- _Dataset entries_

/-- The response of another slice to an engine's request is consumed: CompData, a failed Comp, a Comp for a write or one whose data
have come end the request and reach the engine, or wait for release while Gavotte holds the slice; a Comp for a read whose data
have not come, and FwdData of DKIND 0 before its Comp, are kept for each other (R87, R217, R219, R226, R362). An Evict or WriteBack passes
intake at its port and takes an intake number. One from a fenced agent is discarded; one that decode refuses is answered at once: DECERR for a
line of a PINNED way or of configuration space, STATE for a CAI at or above COH.CAI_LIMIT. One for a line of HMT space homed here waits in
its buffer, past intake, until it is the lowest-numbered message or request that may be admitted, and then becomes the named entry of
the transaction table (R18, R19, R24, R25, R77, R88, R97). -/
def Obligations.EventsAndRemoteResponsesAreTaken : Prop :=
  (∀ (s : State) (p : Port) (vc : Nat) (x : Hdr) (pay : List PWord) (acc : Nat) (r : Remote),
      running s.hw = true → s.hw.rst.boot = .ready → headMsg s.hw p vc = some (x, pay, acc) → wellFormed vc x = true →
      cFind s.hw.glp.remote x.rtag.toNat = some r →
      let tag := x.rtag.toNat
      let out := s.hw.modGlp (fun g => { g with remote := cDel g.remote tag })
      let ends := fun (code : BitVec 3) (ws : List PWord) => After (.engineComp p vc) s (fun h =>
        h = popMsg p vc (if gavBusy s.hw then { out with glp := { out.glp with late := out.glp.late ++ [(r.eng, code, ws)] } }
          else engResult r.eng code ws out))
      let keeps := fun (q : Remote) => After (.engineComp p vc) s (fun h => MsgGone p vc x s.hw h ∧
        (∀ k, cFind h.glp.remote k = if k = tag then some q else cFind s.hw.glp.remote k) ∧
        h = { s.hw with ports := { h.ports with eg := s.hw.ports.eg }, glp := { s.hw.glp with remote := h.glp.remote } })
      (x.type = 0x1B → ends x.resp pay) ∧
      (x.type = 0x36 → r.read = false ∨ 3 ≤ x.resp.toNat → ends x.resp []) ∧
      (∀ ws, x.type = 0x36 → r.read = true → x.resp.toNat < 3 → r.data = some ws → ends (if ws.any (·.poi) then 2 else 0) ws) ∧
      (x.type = 0x36 → r.read = true → x.resp.toNat < 3 → r.data = none → r.comp = none → keeps { r with comp := some x.resp }) ∧
      (x.type = 0x18 → x.dkind = 0 → r.read = true → r.data = none → r.comp = none → keeps { r with data := some pay }) ∧
      (∀ v, x.type = 0x18 → x.dkind = 0 → r.read = true → r.data = none → r.comp = some v →
        ends (if pay.any (·.poi) then 2 else 0) pay)) ∧
  (∀ (s : State) (p : Port) (vc tt : Nat) (x : Hdr) (pay : List PWord) (acc : Nat),
      running s.hw = true → s.hw.rst.boot = .ready → headMsg s.hw p vc = some (x, pay, acc) → wellFormed vc x = true →
      (x.type = 0x28 ∨ x.type = 0x29) →
      let i : Instr := if x.type = 0x28 then .evict p vc tt else .writeBack p vc tt
      let kind : Kind := if x.type = 0x28 then .evict else .writeBack
      let n := s.hw.core.nextSeq
      let key := portKey p vc
      let past : Core := { s.hw.core with
        nextSeq := n + 1, inMp := if p = .mp then some (now s.hw) else s.hw.core.inMp
        inVp := if p = .vp then some (now s.hw) else s.hw.core.inVp }
      let r := evtReq s.cfg p n x pay kind [.pa (x.addr.toNat / 128)]
      let waiting : Hw := { s.hw with core := { past with dec := cIns s.hw.core.dec key r } }
      (cFind s.hw.core.dec key = none →
        (mayIntake s.hw p = false → exec i s = .next s) ∧
        (mayIntake s.hw p = true → fenced s.hw (senderCai x) = true → After i s (fun h => MsgGone p vc x s.hw h ∧
          h = { s.hw with ports := { h.ports with eg := s.hw.ports.eg }, core := past })) ∧
        (∀ code arg2 h1, mayIntake s.hw p = true → fenced s.hw (senderCai x) = false →
          decEvt s.cfg x { s.hw with core := past } = (h1, .code code arg2) → After i s (fun h => MsgGone p vc x h1 h ∧
            (∃ tc m, tc ≤ 3 ∧ Queued p (vcOf 3 tc) m h1 h ∧ m.hdr.type = (if x.type = 0x28 then 0x37 else 0x38) ∧ m.hdr.resp = code ∧
              m.hdr.arg2 = arg2 ∧ m.hdr.dkind = 1 ∧ m.hdr.dst = x.src &&& 0xFFF ∧ m.hdr.rtag = x.rtag ∧ m.hdr.addr = x.addr) ∧
            h = { h1 with ports := h.ports })) ∧
        (mayIntake s.hw p = true → fenced s.hw (senderCai x) = false → decodePa s.cfg s.hw x.addr.toNat = .home →
          caiOk s.cfg (senderCai x) = true →
          ((admNext s.cfg waiting).map (·.iseq) ≠ some n → After i s (fun h => h = waiting)) ∧
          (∀ pl, admReady s.cfg waiting r = true → poolFor waiting r = some pl →
            (∀ q ∈ waitsTt s.hw, admReady s.cfg waiting q = true → n < q.iseq) → (∀ q ∈ s.hw.core.dec, q.2.iseq ≠ n) →
            tt < 16384 → ent s.hw tt = none →
            After i s (fun h => MsgGone p vc x s.hw h ∧ Admitted tt r pl s.hw h ∧
              (∀ k, cFind h.core.dec k = cFind s.hw.core.dec k) ∧ SameRegs regOvf s.hw h ∧
              h = { s.hw with
                ports := { h.ports with eg := s.hw.ports.eg }, perf := h.perf, ro := h.ro, hwSet := h.hwSet, prot := h.prot
                core := { past with
                  tt := h.core.tt, dec := h.core.dec, nextArr := h.core.nextArr, admCyc := h.core.admCyc
                  admNum := h.core.admNum } })))) ∧
      (∀ q pl, cFind s.hw.core.dec key = some q → isEvt q.kind = true → q.port = some p →
        ((admNext s.cfg s.hw).map (·.iseq) ≠ some q.iseq → After i s (fun h => h = s.hw)) ∧
        (admNext s.cfg s.hw = some q → cSeek (fun _ y => decide (y.iseq = q.iseq)) s.hw.core.dec = some (key, q) →
          tt < 16384 → ent s.hw tt = none →
          (fenced s.hw (senderCai q.hdr) = true → After i s (fun h => MsgGone p vc x s.hw h ∧
            (∀ k, cFind h.core.dec k = if k = key then none else cFind s.hw.core.dec k) ∧
            h = { s.hw with ports := { h.ports with eg := s.hw.ports.eg }, core := { s.hw.core with dec := h.core.dec } })) ∧
          (fenced s.hw (senderCai q.hdr) = false → poolFor s.hw q = some pl → After i s (fun h => MsgGone p vc x s.hw h ∧
            Admitted tt q pl s.hw h ∧ (∀ k, cFind h.core.dec k = if k = key then none else cFind s.hw.core.dec k) ∧
            SameRegs regOvf s.hw h ∧
            h = { s.hw with
              ports := { h.ports with eg := s.hw.ports.eg }, perf := h.perf, ro := h.ro, hwSet := h.hwSet, prot := h.prot
              core := { s.hw.core with
                tt := h.core.tt, dec := h.core.dec, nextArr := h.core.nextArr, admCyc := h.core.admCyc
                admNum := h.core.admNum } }))))) ∧
  (∀ (s : State) (x : Hdr), (∃ o, decodePa s.cfg s.hw x.addr.toNat = .cfg o) ∨ (∃ a w t, decodePa s.cfg s.hw x.addr.toNat = .pin a w t) →
      decEvt s.cfg x s.hw = (s.hw, .code 3 0)) ∧
  (∀ (s : State) (x : Hdr), decodePa s.cfg s.hw x.addr.toNat = .home → caiOk s.cfg (senderCai x) = false →
      decEvt s.cfg x s.hw = (s.hw, .code 5 0))

/-! ### Fences and the sweep -/

/-- COH.FENCE: FENCE fences a CAI, clears its swept bit and lets no further snoop to it depart, and does nothing to one that is fenced; UNFENCE
returns a swept CAI, whose swept bit stays until a new fence, and is refused with STATE for one that is not swept; SWEEP starts over the
sets for a fenced CAI, and is refused with STATE for another; a CAI at or above COH.CAI_LIMIT gives DECERR; while a sweep runs UNFENCE
and SWEEP only set COH.PG_ERR.CMD_STATE, and FENCE acts without changing the status (R95, R99, R101, R102). -/
def Obligations.FenceOperationsAct : Prop :=
  ∀ (s : State) (cai : BitVec 12), running s.hw = true →
    let ok := caiOk s.cfg cai
    let idle := s.hw.home.sweep.isNone
    let stat := fun (h : Hw) (b r op : Nat) =>
      roGet h 0x8044 = if idle then BitVec.ofNat 32 (b * 2 ^ 31 + r * 2 ^ 16 + op * 2 ^ 12 + cai.toNat) else roGet s.hw 0x8044
    let refused := fun (h : Hw) (l : List Nat) => bit (roGet h 0x8010) 0 = true ∧ SameRegs l s.hw h ∧
      h = { s.hw with ro := h.ro, hwSet := h.hwSet }
    (ok = true → fenced s.hw cai = false → After (.cohFence cai) s (fun h =>
      stat h 0 0 1 ∧ (∀ k, cGet [] h.ports.eg k = (cGet [] s.hw.ports.eg k).filterMap (unsnooped cai)) ∧ SameRegs [0x8044] s.hw h ∧
      h = { s.hw with
        ro := h.ro, ports := { s.hw.ports with eg := h.ports.eg }
        home := { s.hw.home with fenced := s.hw.home.fenced ++ [cai], swept := s.hw.home.swept.filter (· != cai) } })) ∧
    (ok = true → fenced s.hw cai = true → After (.cohFence cai) s (fun h =>
      stat h 0 0 1 ∧ SameRegs [0x8044] s.hw h ∧ h = { s.hw with ro := h.ro })) ∧
    (ok = true → idle = true → cai ∈ s.hw.home.swept → After (.cohUnfence cai) s (fun h =>
      stat h 0 0 2 ∧ SameRegs [0x8044] s.hw h ∧
      h = { s.hw with ro := h.ro, home := { s.hw.home with fenced := s.hw.home.fenced.filter (· != cai) } })) ∧
    (ok = true → idle = true → ¬ cai ∈ s.hw.home.swept → After (.cohUnfence cai) s (fun h =>
      stat h 0 5 2 ∧ refused h [0x8044, 0x8010])) ∧
    (ok = true → idle = true → fenced s.hw cai = true → After (.cohSweep cai) s (fun h =>
      stat h 1 0 3 ∧ SameRegs [0x8044] s.hw h ∧
      h = { s.hw with ro := h.ro, home := { s.hw.home with sweep := some (cai, 0) } })) ∧
    (ok = true → idle = true → fenced s.hw cai = false → After (.cohSweep cai) s (fun h =>
      stat h 0 5 3 ∧ refused h [0x8044, 0x8010])) ∧
    (ok = true → idle = false →
      After (.cohUnfence cai) s (fun h => refused h [0x8010]) ∧ After (.cohSweep cai) s (fun h => refused h [0x8010])) ∧
    After (.cohFenceNop cai) s (fun h => stat h 0 0 0 ∧ SameRegs [0x8044] s.hw h ∧ h = { s.hw with ro := h.ro }) ∧
    (ok = false → ∀ i op, (i, op) ∈ [(Instr.cohFence cai, 1), (.cohUnfence cai, 2), (.cohSweep cai, 3)] →
      After i s (fun h => stat h 0 3 op ∧ SameRegs [0x8044] s.hw h ∧ h = { s.hw with ro := h.ro }))

/-- The sweep reads one set in a cycle, when no lookup has read the snoop filter in it and no Gavotte sequence runs: the fenced CAI is no longer
recorded in the set, as forwarder, owner or precise sharer, but for entries reserved for a line; a line that it owned, of which no
transaction awaits it, is counted and logged as lost, and a back-invalidation is to poison it; after the last set BUSY clears and the CAI
is swept (R98, R99). -/
def Obligations.SweepRemovesTheAgent : Prop :=
  ∀ (s : State) (x : BitVec 12) (set : Nat), running s.hw = true → s.hw.home.sweep = some (x, set) → set < 16384 →
    fenced s.hw x = true →
    let kept := fun (h : Hw) =>
      (∀ n, n < 16 → (sfAt h set n).rsv = true ∨ (sfAt h set n).dir = .di ∨
        (((sfAt h set n).coarse = false → ¬ x ∈ (sfAt h set n).shr) ∧
          ((sfAt h set n).dir = .dsf ∨ (sfAt h set n).dir = .doo → (sfAt h set n).ptr ≠ x))) ∧
      (∀ u n, u ≠ set → n < 16 → sfAt h u n = sfAt s.hw u n) ∧
      (set + 1 < 16384 → h.home.sweep = some (x, set + 1) ∧ roGet h 0x8044 = roGet s.hw 0x8044 ∧ h.home.swept = s.hw.home.swept) ∧
      (set + 1 = 16384 → h.home.sweep = none ∧ (∀ z, z ∈ h.home.swept ↔ z = x ∨ z ∈ s.hw.home.swept) ∧
        roGet h 0x8044 = BitVec.ofNat 32 ((roGet s.hw 0x8044).toNat % 2 ^ 31)) ∧
      h.home = { s.hw.home with
        sf := h.home.sf, sfPlru := h.home.sfPlru, sweep := h.home.sweep, sweepCyc := some (now s.hw), swept := h.home.swept }
    (s.hw.home.sfCyc ≠ some (now s.hw) → s.hw.home.sweepCyc ≠ some (now s.hw) → gavBusy s.hw = false →
      (∀ n, n < 16 → (sfAt s.hw set n).dir ≠ .di → (sfAt s.hw set n).rsv = false →
        (sfAt s.hw set n).errP < 2 ∧ ¬ ((sfAt s.hw set n).dir = .doo ∧ (sfAt s.hw set n).ptr = x)) →
      After .sweepSet s (fun h => kept h ∧ SameRegs ([0x8044, 0x14010, 0x14048] ++ regOvf) s.hw h ∧
        h = { s.hw with
          home := h.home, perf := h.perf, ro := h.ro, hwSet := h.hwSet, diag := { s.hw.diag with rq := h.diag.rq } })) ∧
    (∀ m j pl, s.hw.home.sfCyc ≠ some (now s.hw) → s.hw.home.sweepCyc ≠ some (now s.hw) → gavBusy s.hw = false →
      m < 16 → (∀ n, n < 16 → (sfAt s.hw set n).errT = 0 ∧ (sfAt s.hw set n).errP = 0) →
      (sfAt s.hw set m).dir = .doo → (sfAt s.hw set m).ptr = x → (sfAt s.hw set m).rsv = false →
      (∀ n, n < 16 → n ≠ m → ¬ ((sfAt s.hw set n).dir = .doo ∧ (sfAt s.hw set n).ptr = x)) →
      let ln := lineAt set (sfAt s.hw set m).tag
      snooped s.hw ln x = false → pickPool s.hw false true = some pl → freeIdx s.hw = some j → s.hw.diag.rq.length < 30 →
      After .sweepSet s (fun h => kept h ∧ OtherEnts j s.hw h ∧
        (∃ e, ent h j = some e ∧ e.req.kind = .backInv ∧ e.req.lines = [.pa ln] ∧ e.toPoison = 1 ∧ e.pool = pl ∧ e.active = false) ∧
        roGet h 0x8068 = satAdd (roGet s.hw 0x8068) 1 ∧ bit (roGet h 0x8010) 2 = true ∧ Reported 8 false ln 0 h ∧
        SameRegs ([0x8044, 0x8068, 0x8010] ++ regOvf) s.hw h ∧
        h = { s.hw with
          home := h.home, perf := h.perf, ro := h.ro, hwSet := h.hwSet, diag := { s.hw.diag with rq := h.diag.rq }, free := h.free
          core := { s.hw.core with tt := h.core.tt, nextArr := h.core.nextArr, nextSeq := h.core.nextSeq } })) ∧
    (s.hw.home.sfCyc = some (now s.hw) ∨ s.hw.home.sweepCyc = some (now s.hw) ∨ gavBusy s.hw = true →
      After .sweepSet s (fun h => h = s.hw))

- _Task objective_
There is a line with "s.hw.core with dec" and a line with "(fenced s.hw (senderCai q.hdr) = false" above. Copy exactly those two lines and all lines between them, with nothing else.

- _Answer box_
            h = { s.hw with ports := { h.ports with eg := s.hw.ports.eg }, core := { s.hw.core with dec := h.core.dec } })) ∧
          (fenced s.hw (senderCai q.hdr) = false → poolFor s.hw q = some pl → After i s (fun h => MsgGone p vc x s.hw h ∧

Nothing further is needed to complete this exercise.